Было это once upon a time, время с тех пор, как времени и полагается, промчалось, пролетело, утекло, вместе с собой унеся и Летний сад, превратившийся в парк культуры и отдыха имени В. В. Путина. Once upon a time я сделал план, наброски, но ничего не закончил, а теперь, перед убитыми Терпсихорами и Истинами, превращенными из живых и дышащих мраморных существ в пластикатовые муляжи, мне ничего в голову нейдет, и с мыслью о «Летнем саде» я распрощался, кажется, навсегда. Бродский сказал, что попытки воскресить прошлое безнадежны, как постижение жизни, но «однажды над временем» обладает магией, способной делать чудеса. Да, время унесло Летний сад, ничего от него не осталось, унесло оно и мой роман, но именно потому, что реальные Летний сад с романом во времени исчезли, идея внутреннего моего «Летнего сада» оформилась и окрепла, и теперь во мне Летний сад предстает как раз тем самым валуном, который поток ручья, полируя, обегает, не в силах его ни на миллиметр сдвинуть с места. Прошлое, если оно состоялось, в воскрешении не нуждается: «было» оказывается реальнее, чем «есть». Как справедливо заметил однажды мой друг Десятников, жены приходят и уходят, а бывшие жены – это навечно.
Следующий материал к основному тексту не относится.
/-! ## LineTransport (42_line_transport.md) -/

/-- R100, R170: sending a byte string appends one Tx event for each byte, in order, and takes ten bit
times at 57600 baud for each, 3125/18 µs (8N1 is PRESUMED, log 8), of which the whole microseconds
reach TIME_US. -/
def Obligations.SendingTakesCharacterTimes : Prop :=
  ∀ (s : State) (bytes : List Byte),
    (s.afterSend bytes).trace = s.trace ++ bytes.map Event.tx
      ∧ (s.afterSend bytes).timeUs = s.timeUs + us ((s.timeSub.val + 3125 * bytes.length) / 18)
      ∧ (s.afterSend bytes).timeSub.val = (s.timeSub.val + 3125 * bytes.length) % 18

/-- R173, R252: a wait that times out ends when exactly 1000·tmo µs have elapsed on TIME_US modulo 2^64,
and one that ends on a byte ends before that, or at once; each for every 32-bit timeout, also across a
wrap of TIME_US. How long a wait that ends on a byte lasts is the model's reading (log 9). -/
def Obligations.TimeoutBoundary : Prop :=
  (∀ (start : Time) (n : Nat), n < 2 ^ 64 → elapsedUs start (start + us n) = n)
    ∧ ∀ (s : State) (tmo : Nat), tmo < 2 ^ 32 →
      let elapsed := elapsedUs s.timeUs (s.afterRecv tmo).timeUs
      (s.env.rxDraw = .timeout → elapsed = 1000 * tmo)
        ∧ ∀ b w, s.env.rxDraw = .byte b w → elapsed < 1000 * tmo ∨ elapsed = 0

/-- R175, R178: LINE_READ reads one line with the timeout ARG0. How long it waits is the model's reading
(log 9), and `heldCount`, which numbers the free bytes past the line, is the model's own field (log 10). -/
def Obligations.LineReadEffect : Prop :=
  decodeCmd 0x00000030 = .ok .lineRead
    ∧ ∀ s : State,
      let r := rawLine s.arg0.toNat s.params.lineCap s.env
      exec .lineRead s = .next { s with
        mem := putBytes s.mem .linebuf 0 r.bytes
        lineLen := BitVec.ofNat 32 r.line.length
        lineEnd := r.ending
        result := BitVec.ofNat 32 r.line.length
        done := true
        seq := .idle
        env := r.env
        trace := s.trace ++ r.events
        timeUs := s.timeUs + us r.waited
        heldCount := s.heldCount + 1 }

/-- R175, R176: what a line read stores for what is received: a line and CR LF (the CR is stripped), a
line that does not end in CR and LF, LINE_CAP bytes (FULL; the rest stays in the stream), and bytes and
then a timeout. -/
def Obligations.LineReadCases : Prop :=
  ∀ (s : State) (line : List Byte) (draws rest : List RxDraw) (w w' : Nat),
    s.params.lineCap < 2 ^ 32 → 0x0A ∉ line → draws.map RxDraw.byte? = line.map some →
    let gets := fun (ending : LineEnd) => ∃ t, exec .lineRead s = .next t ∧ t.lineEnd = ending
      ∧ t.lineLen.toNat = line.length ∧ t.result = t.lineLen
      ∧ t.string? .linebuf t.lineLen = some line ∧ t.env.rx = rest
    (line.length + 1 < s.params.lineCap →
        s.env.rx = draws ++ .byte 0x0D w :: .byte 0x0A w' :: rest → gets .term)
      ∧ (line.length < s.params.lineCap → line.getLast? ≠ some 0x0D →
        s.env.rx = draws ++ .byte 0x0A w :: rest → gets .term)
      ∧ (line.length = s.params.lineCap → s.env.rx = draws ++ rest → gets .full)
      ∧ (line.length < s.params.lineCap → s.env.rx = draws ++ .timeout :: rest → gets .timeout)

/-! ## RadioDriver (43_radio.md) -/

/-- R191, R195: SEND_COMMAND sends OPBUF_A, the parameter (nothing, OPBUF_B as it is, OPBUF_B in hex)
and CR LF, reads one line with the timeout T_CMD_MS, and succeeds exactly when the line is TOK_OK. The times
are the model's (log 8, log 9). -/
def Obligations.SendCommandEffect : Prop :=
  decodeCmd 0x00000040 = .ok .radioCmd ∧ decodeCmd 0x00000440 = .ok .radioCmdText
    ∧ decodeCmd 0x00000840 = .ok .radioCmdBin
    ∧ ∀ (s : State) (text : List Byte), s.params.capacitiesOk = true →
      s.string? .opbufA s.opaLen = some text →
      let after := fun param => (s.exchange text param s.params.tCmdMs).endOp
        (if s.reply text param s.params.tCmdMs = s.params.lits.tokOk then 1 else 0)
      exec .radioCmd s = .next (after [])
        ∧ ∀ param, s.string? .opbufB s.opbLen = some param →
          exec .radioCmdText s = .next (after param)
            ∧ exec .radioCmdBin s = .next (after (hexText param))

/-- R192, R198: CLASSIFY on the current line changes nothing but RESULT, BUSY and DONE; its RESULT is
the outcome code of R104 that R105's table gives the phrase the line is equal to, and NoResponse (1)
for any other line, the empty one among them. -/
def Obligations.ClassifyEffect : Prop :=
  decodeCmd 0x00000041 = .ok .radioClassify
    ∧ ∀ (s : State) (line : List Byte), s.params.lits.tokensDistinct = true →
      s.params.lits.tokensSingle = true → s.string? .linebuf s.lineLen = some line →
      let table : List (List Byte × Word) :=
        [(s.params.lits.errInvalidParam, 4), (s.params.lits.errNotJoined, 7),
         (s.params.lits.errNoFreeCh, 5), (s.params.lits.errSilent, 9),
         (s.params.lits.errFrameCounter, 6), (s.params.lits.errBusy, 5),
         (s.params.lits.errMacPaused, 4), (s.params.lits.errInvalidDataLen, 3),
         (s.params.lits.errMacErr, 8)]
      (∀ phrase code, (phrase, code) ∈ table → line = phrase →
          exec .radioClassify s = .next { s with result := code, done := true, seq := .idle })
        ∧ ((∀ phrase code, (phrase, code) ∈ table → line ≠ phrase) →
          exec .radioClassify s = .next { s with result := 1, done := true, seq := .idle })

/-- R201, R202, R203: JOIN. OTAA sends device EUI, app EUI and app key, ABP sends device address, app
session key and network session key, each in hex, then the ADR flag, then the join command with the
mode's keyword; the exchanges, JOIN_STATE and RESULT are as `State.joined` writes out from R201. The
times are the model's (log 8, log 9). -/
def Obligations.JoinEffect : Prop :=
  decodeCmd 0x00000042 = .ok (.radioJoin .otaa) ∧ decodeCmd 0x00000242 = .ok (.radioJoin .abp)
    ∧ ∀ (s : State) (k1 k2 k3 : List Byte), s.params.capacitiesOk = true →
      let l := s.params.lits
      let adr := if s.adr then l.txtAdrOn else l.txtAdrOff
      (s.key? .keyDeveui = some k1 → s.key? .keyAppeui = some k2 → s.key? .keyAppkey = some k3 →
          let out := s.joined [(l.cmdSetDeveui, hexText k1), (l.cmdSetAppeui, hexText k2),
            (l.cmdSetAppkey, hexText k3), (l.cmdSetAdr, adr)] l.kwOtaa
          exec (.radioJoin .otaa) s = .next (out.2.endOp out.1))
        ∧ (s.key? .keyDevaddr = some k1 → s.key? .keyAppskey = some k2 →
          s.key? .keyNwkskey = some k3 →
          let out := s.joined [(l.cmdSetDevaddr, hexText k1), (l.cmdSetAppskey, hexText k2),
            (l.cmdSetNwkskey, hexText k3), (l.cmdSetAdr, adr)] l.kwAbp
          exec (.radioJoin .abp) s = .next (out.2.endOp out.1))

/-- R204(4): JOIN_STATE is Joined after every successful JOIN and NotJoined after every failing one. -/
def Obligations.JoinStateTellsTheResult : Prop :=
  ∀ (mode : JoinMode) (s t : State), exec (.radioJoin mode) s = .next t →
    (t.result = 1 ∧ t.joinState = .joined) ∨ (t.result = 0 ∧ t.joinState = .notJoined)

/-- R208, R209, R210, R213: SEND. It clears RX_PENDING, sends the transmit command with the port in
decimal and the payload in hex, and: a reply that is not TOK_OK is classified at once; then the line of
the receive window is empty (Timedout, 2), TOK_TX_OK (NoError, 0), a line with a space (its text after
the second space goes to RXPAY, at most RXPAY_CAP characters; NoError), or classified. The times are the
model's (log 8, log 9), and so is `heldCount`, which numbers the free bytes past the payload (log 10). -/
def Obligations.SendEffect : Prop :=
  decodeCmd 0x00000043 = .ok (.radioSend false) ∧ decodeCmd 0x00000143 = .ok (.radioSend true)
    ∧ ∀ (s : State) (conf : Bool) (payload : List Byte), s.params.capacitiesOk = true →
      s.string? .opbufB s.opbLen = some payload →
      let l := s.params.lits
      let text := (if conf then l.cmdTxCnf else l.cmdTxUncnf) ++ decText (s.arg0.toNat % 256) ++ [0x20]
      let s0 : State := { s with rxPending := false }
      let s1 := s0.exchange text (hexText payload) s.params.tCmdMs
      let r := s0.reply text (hexText payload) s.params.tCmdMs
      let s2 := s1.afterLine (s1.nextLine s.params.tRxwinMs)
      let line := (s1.nextLine s.params.tRxwinMs).line
      (r ≠ l.tokOk → exec (.radioSend conf) s = .next (s1.endOp (classifyLine l r).code))
        ∧ (r = l.tokOk →
          (line = [] → exec (.radioSend conf) s = .next (s2.endOp 2))
            ∧ (line ≠ [] → line = l.tokTxOk → exec (.radioSend conf) s = .next (s2.endOp 0))
            ∧ (line ≠ l.tokTxOk → ∀ (w1 w2 : List Byte), 0x20 ∉ w1 → 0x20 ∉ w2 →
                (line = w1 ++ 0x20 :: w2 → exec (.radioSend conf) s =
                  .next (State.endOp { s2 with
                    rxpayLen := 0, rxPending := true, heldCount := s2.heldCount + 1 } 0))
                ∧ ∀ data, line = w1 ++ 0x20 :: w2 ++ 0x20 :: data → exec (.radioSend conf) s =
                  .next (State.endOp { s2 with
                    mem := putBytes s2.mem .rxpay 0 (data.take s.params.rxpayCap)
                    rxpayLen := BitVec.ofNat 32 (min data.length s.params.rxpayCap)
                    rxPending := true
                    heldCount := s2.heldCount + 1 } 0))
            ∧ (line ≠ [] → line ≠ l.tokTxOk → 0x20 ∉ line →
              exec (.radioSend conf) s = .next (s2.endOp (classifyLine l line).code)))

/-- R216: RECEIVE is refused above OUT_CAP; returns 0 and writes nothing without a pending payload;
else decodes pairs of hex characters of the payload, up to a zero byte, from character 2·offset, at most
`count` of them, into OUTBUF. The free values stand for bytes that are no hex digit (I8; log 11). -/
def Obligations.ReceiveEffect : Prop :=
  decodeCmd 0x00000044 = .ok .radioRecv
    ∧ ∀ s : State,
      (s.params.outCap < s.arg1.toNat → exec .radioRecv s = .refused (.countAboveOutCap s.arg1))
        ∧ (s.arg1.toNat ≤ s.params.outCap → s.rxPending = false →
          exec .radioRecv s = .next { s with result := 0, done := true, seq := .idle })
        ∧ ∀ stored, s.arg1.toNat ≤ s.params.outCap → s.rxPending = true →
          s.string? .rxpay s.rxpayLen = some stored →
          let d := hexBytes s.arg1.toNat s.freeCount ((payloadText stored).drop (2 * s.arg0.toNat))
          exec .radioRecv s = .next { s with
            mem := putBytes s.mem .outbuf 0 d.1
            freeCount := d.2
            result := BitVec.ofNat 32 d.1.length
            done := true
            seq := .idle }

/-- R217(2): RECEIVE's result is min(count, floor(max(0, L - 2·offset) / 2)) with L the length of the
payload before a zero byte. -/
def Obligations.ReceiveCount : Prop :=
  ∀ (s : State) (stored : List Byte), s.arg1.toNat ≤ s.params.outCap → s.rxPending = true →
    s.string? .rxpay s.rxpayLen = some stored →
    ∃ t, exec .radioRecv s = .next t
      ∧ t.result.toNat = min s.arg1.toNat (((payloadText stored).length - 2 * s.arg0.toNat) / 2)

/-- R219: RX_CONSUME clears RX_PENDING and leaves RXPAY and RXPAY_LEN, and after it RECEIVE with a
legal count returns 0. -/
def Obligations.ConsumeEffect : Prop :=
  decodeCmd 0x00000045 = .ok .radioConsume
    ∧ ∀ s : State, ∃ t, exec .radioConsume s = .next t
      ∧ t = { s with rxPending := false, result := 0, done := true, seq := .idle }
      ∧ (s.arg1.toNat ≤ s.params.outCap → ∃ u, exec .radioRecv t = .next u ∧ u.result = 0)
Самым лучшим временем моего Летнего сада была, конечно же, осень. Мне не нужно никакого печенья мадлен, не надо даже глаза закрывать, стоит только произнести про себя «Летний сад», и тут же возникает переживаемая и пережевываемая всеми пятью чувствами сцена: шуршащие ворохи листьев, разбрасываемые моими ногами, их горьковатый красно-желтый запах, серебряный, как иней, холодок, пробирающийся за шиворот, голые черные силуэты деревьев на фоне серого неба и звуки, кажущиеся какими-то особо далекими, но полными и внятными из-за особого ощущения пронзительной пустоты пространства, что бывает лишь поздней осенью. Листьев уже, а снега еще нет, и издалека видны белые силуэты мраморных существ, загадочные и влекущие, и в ликах их печать недвижных дум. Картина эта, совершенно не похожая на то, что мы зовем «прошедшим», заставляет меня, старого пятидесятипятилетнего пня, не вспомнить, нет, – но физически ощутить себя мальчиком, сам не знаю каких лет, разбрасывающим ногами опавшие листья в поисках желудей. Сад для меня – Универсум, головокружительно бездонный,  и я смотрю вверх, задрав глаза к верхушкам деревьев, и все впереди, и будущее огромно, как Сад, и столь же таинственно. Я, маленький мальчик, сам часть Универсума, и будучи частью великого, я сам велик: теперь я вырос и измельчал, и маленький мальчик в Летнем саду – это единственное, что меня связывает с Универсумом. В фильме Тарковского «Зеркало» есть замечательная сцена: поздней осенью в облетевшем дачном саду ребенок рассматривает огромную старую книгу о Леонардо да Винчи. Леонардо и осень, звучит Stabat Mater Перголези, воздух колок и холоден, слегка озябшие пальцы мальчика с видимым усилием отдирают тонкую папиросную бумагу от чудных ликов, ну и лик леонардовской Джиневры де Бенчи во весь экран, документальные кадры запуска аэростата в разреженное холодное пространство Арктики: полет Леонардо. Голоса католического песнопения звучат мучительно прекрасно, а микрокосм в макрокосм перетекает и обратно. Маленький мальчик, листающий книгу о Леонардо в осеннем саду, – это наше все, это символ России, это главная ее ценность, встреча прошлого и будущего, дитя и титан, традиция и современность, и бла-бла-бла. То же самое и моя ипостась в Летнем саду, мальчик с листьями, такое же бла-бла-бла вечности и России, только вместо книги о Леонардо – венецианские скульптуры восемнадцатого века.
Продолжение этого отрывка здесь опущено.